/-- COLL.RED, COLL.MAXE and COLL.BCST as they issue (R377, R378): the contribution is read behind the brick's earlier
writes and joins; in a deterministic launch it joins at the commit of its course (R382). -/
def collectiveForm (form : CollForm) (k : BitVec 4) (d a : Reg) (st : BitVec 3) (s : State) : Host.Outcome State Fault Refusal :=
  let f := collEngine st [d, nxt d, a, nxt a]
  issueForm s f (fun c =>
    let hi := c.u (nxt d)
    let ctrl := ctrlMode c form k (c.u (nxt a))
    let n := hi.toNat % 2 ^ 32
    let reads := form != .bcst || ctrlRank ctrl == 0
    let sz := collSizes form ctrl
    if globHold s c 5 || (!c.br.det && (!writesDone c.br c.br.seq || (workingPlanes s).isEmpty)) then .hold
    else match collReserved form k hi (c.u (nxt a)) with
      | some cause => .trap s (trapOf c cause)
      | none =>
        match collBad s c form (c.u d) (c.u a) ctrl n reads with
        | some t => .trap s t
        | none =>
          withPieces c kRead (if reads then rangePieces s c kRead (c.u a) (n * sz.1) else .ok s []) (fun s src =>
            withPieces c kWrite (rangePieces s c kWrite (c.u d) (n * sz.2)) (fun s dst =>
              match hostAt (descAddr (c.u d)).2 dst with
              | some va => .trap s (collTrap c 0x0C7#9 (BitVec.ofNat 64 va))
              | none =>
                let g := ctrlGroup ctrl
                let slot := c.b * 256 + g
                let m := tabGetD s.collIdx slot 0
                let key := collKey s.keyPart.toNat g m
                let p : Party :=
                  { brick := c.b, seq := c.br.seq, split := c.k, mask := c.sp.mask, rank := ctrlRank ctrl, form := form, k := k
                    ctrl := ctrl, n := n, src := src, dst := dst, dstVa := (descAddr (c.u d)).2
                    green := c.gov || c.uG d || c.uG (nxt d) || c.uG a || c.uG (nxt a), gov := c.gov, joined := false
                    bytes := [], greens := [] }
                let enter (s : State) : State :=
                  pushFlight (openColl { s with collIdx := tabSet s.collIdx slot 0 (m + 1) } s.keyPart.toNat g m) c f (some 5)
                    (bufferEnd s c) none (.coll key)
                if c.br.det then
                  let s := enter s
                  .done { s with colls := tabMod s.colls key (fun x => { x with parties := x.parties ++ [p] }) }
                else if src.any (fun x => locDown s x.1) then .hold
                else match piecesDenied s src with
                | some cause => .done (denyParty (enter s) key p cause)
                | none =>
                  match readPieces s c.b src with
                  | (s, .error l) => .trap s { trapOf c 0x146#9 with aux0 := BitVec.ofNat 64 (structOf l), aux1 := BitVec.ofNat 64 l.line.report }
                  | (s, .ok l) => .done (joinColl (enter s) key (p.fill l)))))

/-- Contributes to a reduction collective instance (R379). -/
def execCollRed (d : Reg) (a : Reg) (bin : Bool) (n : BitVec 2) (st : BitVec 3) (s : State) :
    Host.Outcome State Fault Refusal :=
  collectiveForm .red (0#1 ++ (BitVec.ofBool bin ++ n)) d a st s

/-- Contributes to a maximum-exponent collective instance (R380). -/
def execCollMaxe (d : Reg) (a : Reg) (st : BitVec 3) (s : State) : Host.Outcome State Fault Refusal :=
  collectiveForm .maxe 0#4 d a st s

/-- Contributes to a broadcast collective instance (R381). -/
def execCollBcst (d : Reg) (a : Reg) (st : BitVec 3) (s : State) : Host.Outcome State Fault Refusal :=
  collectiveForm .bcst 0#4 d a st s

/-- A buffered contribution joins at the commit of its course (R382). -/
def commitColl (s : State) (b : Nat) (f : Flight) (key : Nat) : State :=
  match tabGet? s.colls key with
  | none => endFlight s b f.seq
  | some x =>
    match x.parties.find? (fun p => p.brick == b && p.seq == f.seq) with
    | none => endFlight s b f.seq
    | some p =>
      let s := { s with colls := tabPut s.colls key { x with parties := x.parties.erase p } }
      match piecesDenied s p.src with
      | some cause => denyParty s key p cause
      | none =>
      match readPieces s b p.src with
      | (s, .error l) => endFlight (oweTrap s b f (poisonOf l)) b f.seq
      | (s, .ok l) => joinColl s key (p.fill l)
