/-- k is the integer that a mode rounds v to (R78, R81, R84). -/
noncomputable def roundsInt (rd : Rounding) (v : ℝ) (k : Int) : Prop :=
  match rd with
  | .det .rtz => k = if 0 ≤ v then ⌊v⌋ else ⌈v⌉
  | .det .rup => k = ⌈v⌉
  | .det .rdn => k = ⌊v⌋
  | .det .rna => |v - k| < 1 / 2 ∨ |v - k| = 1 / 2 ∧ |v| < |(k : ℝ)|
  | .det _ => |v - k| < 1 / 2 ∨ |v - k| = 1 / 2 ∧ k % 2 = 0
  | .stoch r => k = (if v < 0 then -1 else 1) * (⌊|v|⌋ + if 65536 ≤ ⌊Int.fract |v| * 65536⌋ + (r : Int) then 1 else 0)

/-- How many operands an operation of R129 reads. -/
def Fop.arity : Fop → Nat
  | .add | .sub | .mul | .div | .min | .max => 2
  | .fma | .fms | .nma => 3
  | _ => 1

/-- v is the exact result of one of the ten algebraic operations of R129 on numbers x, y and z, where it has one (R130). -/
noncomputable def Fop.isExact : Fop → ℝ → ℝ → ℝ → ℝ → Prop
  | .add, x, y, _, v => v = x + y
  | .sub, x, y, _, v => v = x - y
  | .mul, x, y, _, v => v = x * y
  | .fma, x, y, z, v => v = x * y + z
  | .fms, x, y, z, v => v = x * y - z
  | .nma, x, y, z, v => v = z - x * y
  | .div, x, y, _, v => y ≠ 0 ∧ v = x / y
  | .sqrt, x, _, _, v => 0 ≤ x ∧ v = Real.sqrt x
  | .rcp, x, _, _, v => x ≠ 0 ∧ v = 1 / x
  | .rsq, x, _, _, v => 0 < x ∧ v = 1 / Real.sqrt x
  | _, _, _, _, _ => False

/-- The sign of an exact zero (R78, R87, R129): that of both addends where they have one, else +0 but for rounding down; that of the
quotient or product; that of the operand. -/
def Fop.zeroNeg (o : Fop) (down sx sy sz : Bool) : Bool :=
  let sum (a b : Bool) : Bool := if a == b then a else down
  match o with
  | .add => sum sx sy
  | .sub => sum sx (!sy)
  | .fma => sum (sx != sy) sz
  | .fms => sum (sx != sy) (!sz)
  | .nma => sum (sx == sy) sz
  | .mul | .div => sx != sy
  | _ => sx

/-! ### Control and objects -/

/-- Instruction i sets the program counters (e), retires as form f, and is a switch point when `back` holds (R148). -/
def RetiresBranch (i : Instr) (s : State) (c : Ctx) (f : Form) (back : Bool) (e : State → Prop) : Prop :=
  ∃ s', e s' ∧ exec i s = .next (if back then switchTurn (retireJump s' c f) c else retireJump s' c f)

/-- s' is s with uniform register d of the issuing brick written at once; s0 discards (R100, R101). -/
def Gives (s : State) (c : Ctx) (d : Reg) (v : W64) (g : Bool) (s' : State) : Prop :=
  ∃ u : Brick → Tab UReg, s' = modBrick s c.b (fun br => { br with uni := u br }) ∧
    ∀ (br : Brick) p, Brick.uniR { br with uni := u br } p =
      if p = physReg c.k d.toNat ∧ p ≠ 0 then ⟨v, c.gov || g⟩ else br.uniR p

/-- Brick b of s is br, as the rest of a statement sees it. -/
abbrev HasBrick (s : State) (b : Nat) (br : Brick) : Prop := tabGet? s.bricks b = some br

/-- A synchronising operation of a deterministic launch parks until time T, the brick's clock padded to it unless a handler
issued it (R299). -/
def ParksSync (i : Instr) (s : State) (c : Ctx) (f : Form) (s1 : State) (w : WaitOp) : Prop :=
  Parks i s c f w (some (syncTime s1 c))
    (fun s' => s' = if c.inHandler then s1 else modBrick s1 c.b (fun br => { br with L := syncTime s1 c }))

/-- A form of a deterministic launch is buffered until its course's end and retires (R259, R282). -/
def Buffers (i : Instr) (s : State) (c : Ctx) (f : Form) (kind : FlightKind) : Prop :=
  Retires i s c f (Flies s c f none (some (courseEndOf (qOf s c.br) c.br.L)) none kind)

/-! ### The matrix engine (R207–R227) -/

/-- Logical bank k of the brick is physical bank p, which reads as bk once the instructions accepted before have run, is not
poisoned, and in a deterministic launch belongs to the brick (R217). -/
abbrev BankReady (s : State) (c : Ctx) (k : BitVec 4) (p : Nat) (bk : Bank) : Prop :=
  physBank s c.br k.toNat = some p ∧ bankAhead s c.br.core p = bk ∧ bk.psn = false ∧ (c.br.det = true → bk.own = some c.b)
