/-! ### Cure and the flags registers -/

/-- CURE, by the pass of each active thread, and what a pass computes; FXRD, FXCLR and CURE.RST. -/
def Obligations.CureAndFlagForms : Prop :=
  (∀ f (m : Rm) p0 p1 p cst x r g, policyOf p0 p1 = some p →
    let q := curePass f (.det m) p cst x r g
    let tol := fmtF64.num p0.toNat
    let cf := fmtF32.num (p1.toNat % 2 ^ 32)
    let last := fmtF64.num cst.last.toNat
    let finite := isSpecial x = false ∧ isSpecial r = false ∧ isSpecial g = false
    let stuck := cst.v = true ∧ (finite → fmtF64.finite cst.last.toNat ∧ cf * |last| < |r.num|)
    (q.pass = true ↔ finite ∧ |r.num| ≤ (if x.num = 0 then tol else tol * |x.num|)) ∧
    (finite → f = fmtF32 ∨ f = fmtF64 → f.rounded (.det m) (x.num - r.num * g.num) (q.bits, q.fl) ∧
      ∃ fl, fmtF64.rounded (.det .rne) |r.num| (q.cst.last.toNat, fl)) ∧
    (¬ finite → q.bits = f.nanBits ∧ q.fl = flagInvalid ∧ q.cst.last = 0x7FF0000000000000#64) ∧
    q.cst.v = true ∧ q.cst.pass = (if q.pass then cst.pass else min 131071 (cst.pass + 1)) ∧
    (q.pass = false → stuck → q.cst.fail = min 255 (cst.fail + 1)) ∧ (q.pass = true ∨ ¬ stuck → q.cst.fail = 0) ∧
    q.fail = decide (p1.toNat / 2 ^ 32 % 256 < q.cst.fail) ∧
    (q.trip = true ↔ q.pass = false ∧ (p1.toNat / 2 ^ 32 % 256 < q.cst.fail ∨ p1.toNat / 2 ^ 40 % 65536 < q.cst.pass))) ∧
  (∀ d a b g rm ty hi sp st s c, let i := Instr.cure d a b g rm ty hi sp st
    let e := if hi then 1 else 0
    let rs := if ty == .f64 then [b, nxt b] else [b]
    let f : Form := { laneForm true st (a :: rs ++ [g]) d with
      unis := [sp.toNat, (nxt sp).toNat], rd := (a :: rs ++ [g]).map nLane ++ [nUni sp, nUni (nxt sp)]
      chk := (a.toNat, ty == .f64 || !hi, ty == .f64 || hi) :: (rs ++ [g]).map chkBoth }
    Issues s c f →
    (policyOf (c.u sp) (c.u (nxt sp)) = none → Traps i s c f (trapOf c 0x083#9)) ∧
    ∀ p, policyOf (c.u sp) (c.u (nxt sp)) = some p →
      let r := cureThread c a b g rm ty e p
      ∃ m, (∀ t, tabGetD m t Cst.start = if t ∈ c.ts then (r t).cst else c.br.cstOf t) ∧
        let s1 := modBrick s c.b (fun br => { br with cst := m })
        (∀ t n, (c.ts.filter (fun t => (r t).trip)).head? = some t → (c.ts.filter (fun t => (r t).trip)).length = n →
          TrapsWith i s c f s1 (trapThread (if (r t).fail then 0x080#9 else 0x081#9) t n 0)) ∧
        ((∀ t ∈ c.ts, (r t).trip = false) → Healthy c →
          Retires i s c f (Delivers s1 c f (if ty == .f64 then 16 else 12) (flagList c.ts (fun t => (r t).fl)) true
            (if ty == .f64 then (regsOf c.br).put64 c d (fun t => BitVec.ofNat 64 (r t).bits) (fun t => !(r t).pass)
             else (regsOf c.br).putChosen c d (fun x => x == e)
               (fun t _ => c.newHalf (BitVec.ofNat 32 (r t).bits) (!(r t).pass)))))) ∧
  (∀ d st s c, Issues s c (laneForm false st [] d) → fxPendingFor s c = false → c.br.dpFault = none →
    Retires (.fxrd d st) s c (laneForm false st [] d) (Delivers s c (laneForm false st [] d) 2 [] false
      ((regsOf c.br).put64 c d (fun t => (c.br.fxOf t).setWidth 64) (fun _ => false)))) ∧
  (∀ k st s c, Issues s c (bareForm false true st .vec) → fxPendingFor s c = false →
    Retires (.fxclr k st) s c (bareForm false true st .vec) (fun s' => ∃ m, s' = modBrick s c.b (fun br => { br with fx := m }) ∧
      ∀ t, tabGetD m t flagNone = if t ∈ c.ts then c.br.fxOf t &&& ~~~k else c.br.fxOf t)) ∧
  (∀ st s c, Issues s c (bareForm false true st .vec) →
    Retires (.cureRst st) s c (bareForm false true st .vec) (fun s' => ∃ m, s' = modBrick s c.b (fun br => { br with cst := m }) ∧
      ∀ t, tabGetD m t Cst.start = if t ∈ c.ts then Cst.start else c.br.cstOf t)) ∧
  (∀ st s c, Issues s c (bareForm false true st .vec) →
    ∃ t br sp, exec (.cureRst st) s = .next t ∧ HasBrick t c.b br ∧ tabGet? br.splits c.k = some sp ∧ sp.pc = c.sp.pc + 4) ∧
  (∀ d st s c, Issues s c (laneForm false st [] d) → fxPendingFor s c = false →
    ∃ t br sp, exec (.fxrd d st) s = .next t ∧ HasBrick t c.b br ∧ tabGet? br.splits c.k = some sp ∧ sp.pc = c.sp.pc + 4) ∧
  (∀ k st s c, Issues s c (bareForm false true st .vec) → fxPendingFor s c = false →
    ∃ t br sp, exec (.fxclr k st) s = .next t ∧ HasBrick t c.b br ∧ tabGet? br.splits c.k = some sp ∧ sp.pc = c.sp.pc + 4) ∧
  (∀ d a b g rm ty hi x st s c p,
    let rs := if ty == .f64 then [b, nxt b] else [b]
    let f : Form := { laneForm true st (a :: rs ++ [g]) d with
      unis := [x.toNat, (nxt x).toNat], rd := (a :: rs ++ [g]).map nLane ++ [nUni x, nUni (nxt x)]
      chk := (a.toNat, ty == .f64 || !hi, ty == .f64 || hi) :: (rs ++ [g]).map chkBoth }
    Issues s c f → policyOf (c.u x) (c.u (nxt x)) = some p →
    (∀ t ∈ c.ts, (cureThread c a b g rm ty (if hi then 1 else 0) p t).trip = false) →
    ∃ t br sp, exec (.cure d a b g rm ty hi x st) s = .next t ∧ HasBrick t c.b br ∧ tabGet? br.splits c.k = some sp ∧
      sp.pc = c.sp.pc + 8)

********************

(Prompt)
In the listing above, find the line with "unless a handler" and the line with "poisoned, and in"; output exactly those lines and all lines between them.

(Response to this exercise)
/-- A synchronising operation of a deterministic launch parks until time T, the brick's clock padded to it unless a handler
issued it (R299). -/
def ParksSync (i : Instr) (s : State) (c : Ctx) (f : Form) (s1 : State) (w : WaitOp) : Prop :=
  Parks i s c f w (some (syncTime s1 c))
    (fun s' => s' = if c.inHandler then s1 else modBrick s1 c.b (fun br => { br with L := syncTime s1 c }))

/-- A form of a deterministic launch is buffered until its course's end and retires (R259, R282). -/
def Buffers (i : Instr) (s : State) (c : Ctx) (f : Form) (kind : FlightKind) : Prop :=
  Retires i s c f (Flies s c f none (some (courseEndOf (qOf s c.br) c.br.L)) none kind)

/-! ### The matrix engine (R207–R227) -/

/-- Logical bank k of the brick is physical bank p, which reads as bk once the instructions accepted before have run, is not
poisoned, and in a deterministic launch belongs to the brick (R217). -/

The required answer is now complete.